Records for this task >>
-- ==== Sys2Proof/Machine/Vector.lean ====
section
/-! DEFINITION. The vector engine (chapter 5): VEXEC, the instructions of Table 5-5 and their faults. A vector instruction acts on the started
microprogram of its cluster; without one it changes nothing (log 30). Its issue waits are timing (log 40). -/

namespace Sys2Proof.Machine

/-! ### The VEXEC body (R128, R129, Table 7-4) -/

def Desc.vEntry (d : Desc) : Nat := fld d.w2 0 14
def Desc.vMode (d : Desc) : Nat := fld d.w2 16 1
def Desc.vLanes (d : Desc) : Nat := fld d.w2 24 9

/-- The body's part of check 2 for a VEXEC on a cluster of `l` lanes. -/
def vexecBodyOk (d : Desc) (l : Nat) : Bool :=
  onlyFields d.w2 [(0, 14), (16, 1), (24, 9)] && onlyFields d.w3 [(0, 32)] &&
  onlyFields d.w4 [(0, 48)] && onlyFields d.w5 [(0, 48)] && onlyFields d.w6 [(0, 48)] && onlyFields d.w7 [(0, 48)] &&
  d.vEntry % 8 = 0 && d.vEntry ≤ 16376 && d.vLanes = l

/-! ### Registers -/

def vKey (reg lane : Nat) : Nat := reg * 256 + lane
/-- A lane of a vector register. -/
def Slot.vget (x : Slot) (reg lane : Nat) : Nat := (x.vregs.get 0 (vKey reg lane)).toNat
/-- A mask register; m0 reads all ones (R127). -/
def Slot.mget (x : Slot) (m : Nat) : BitVec 256 := if m = 0 then BitVec.allOnes 256 else x.mregs.get 0 m
/-- The active lanes of a mask. -/
def Slot.activeLanes (x : Slot) (m l : Nat) : List Nat := (List.range l).filter (x.mget m).getLsbD

/-- Write active lanes; an inactive lane keeps its value, or is set to +0 with MZ (R127). -/
def Slot.vput (x : Slot) (reg l : Nat) (mz : Bool) (act : List Nat) (v : Nat → Nat) : Slot :=
  { x with vregs := (List.range l).foldl (fun m i =>
      if act.contains i then m.put 0 (vKey reg i) (BitVec.ofNat 32 (v i)) else if mz then m.erase (vKey reg i) else m) x.vregs }

/-- Write the lanes of a mask register under a mask (R135). -/
def Slot.mput (x : Slot) (reg l : Nat) (mz : Bool) (act : List Nat) (v : Nat → Bool) : Slot :=
  let old := x.mget reg
  let new := (List.range l).foldl (fun n i =>
    if (if act.contains i then v i else !mz && old.getLsbD i) then n + 2 ^ i else n) 0
  { x with mregs := x.mregs.put 0 reg (BitVec.ofNat 256 new) }

def State.modRun (s : State) (k : CoreId) (g : VRun → VRun) : State := s.modSlot k (fun x => { x with vrun := x.vrun.map g })

/-- An address register. -/
def VRun.addr (r : VRun) (i : Nat) : Nat := (r.a.get 0 i).toNat
/-- Advance an address register modulo 2^48. -/
def VRun.step (r : VRun) (i n : Nat) : VRun := { r with a := r.a.put 0 i (BitVec.ofNat 48 (r.addr i + n)) }
def VRun.count (r : VRun) (i : Nat) : Nat := (r.c.get 0 i).toNat
def VRun.setCount (r : VRun) (i v : Nat) : VRun := { r with c := r.c.put 0 i (BitVec.ofNat 32 v) }

/-! ### Encoding rules (R133, R134, R135) -/

/-- The FMT column of Table 5-5. -/
inductive FmtSet where
  | all | fp | int | fp32Int | zero
deriving DecidableEq, Repr

def FmtSet.has (t : FmtSet) (f : Nat) : Bool :=
  match t with
  | .all => true
  | .fp => f ≠ 3
  | .int => f = 3
  | .fp32Int => f = 0 || f = 3
  | .zero => f = 0

/-- ROUND_MODE where it is read (Table 3-4, R86): codes 0 to 4 in strict mode, 0 in fast mode, 5 in both for a narrowing conversion. -/
def roundOk (strict narrowing : Bool) (m : Nat) : Bool := m = 0 || (m < 5 && strict) || (m = 5 && narrowing)

/-- Which VR fields an opcode uses beside VD and FMT. -/
structure VrUse where
  fmts : FmtSet
  va : Bool := true
  vb : Bool := false
  vc : Bool := false
  mask : Bool := true
  sub : Bool := false
  imm : Bool := false
  rounds : Bool := false
  narrowing : Bool := false
deriving DecidableEq, Repr

/-- The encoding rules of a VR instruction. -/
def VrUse.ok (u : VrUse) (f : VRForm) (strict : Bool) : Bool :=
  u.fmts.has f.fmt.toNat && (u.va || f.va = 0) && (u.vb || f.vb = 0) && (u.vc || f.vc = 0) &&
  (u.mask || (f.msk = 0 && f.mz = 0)) && (u.sub || f.sub = 0) && (u.imm || f.imm = 0) &&
  (if u.rounds then roundOk strict u.narrowing f.rm.toNat else f.rm = 0)

/-- A mask destination is m1 to m7 (R127, R134). -/
def maskDest (v : BitVec 5) : Bool := v ≠ 0 && decide (v.toNat < 8)

/-- Which VM fields an opcode uses beside VD, AB, INC, FMT and OFF. -/
structure VmUse where
  fmts : FmtSet
  scale : Bool := false
  mask : Bool := true
  mz : Bool := false
  sub : Bool := false
  rounds : Bool := false
deriving DecidableEq, Repr

/-- The encoding rules of a VM instruction. -/
def VmUse.ok (u : VmUse) (f : VMForm) (strict : Bool) : Bool :=
  u.fmts.has f.fmt.toNat && f.rsv = 0 && (u.scale || f.sab = 0) && (u.mask || f.msk = 0) && (u.mz || f.mz = 0) && (u.sub || f.sub = 0) &&
  (if u.rounds then roundOk strict true f.rm.toNat else f.rm = 0)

Assigned task >> Would you please copy every line in the data that contains the word "BitVec"?

Answer space >>
def Slot.mget (x : Slot) (m : Nat) : BitVec 256 := if m = 0 then BitVec.allOnes 256 else x.mregs.get 0 m
      if act.contains i then m.put 0 (vKey reg i) (BitVec.ofNat 32 (v i)) else if mz then m.erase (vKey reg i) else m) x.vregs }
  { x with mregs := x.mregs.put 0 reg (BitVec.ofNat 256 new) }
def VRun.step (r : VRun) (i n : Nat) : VRun := { r with a := r.a.put 0 i (BitVec.ofNat 48 (r.addr i + n)) }
def VRun.setCount (r : VRun) (i v : Nat) : VRun := { r with c := r.c.put 0 i (BitVec.ofNat 32 v) }
def maskDest (v : BitVec 5) : Bool := v ≠ 0 && decide (v.toNat < 8)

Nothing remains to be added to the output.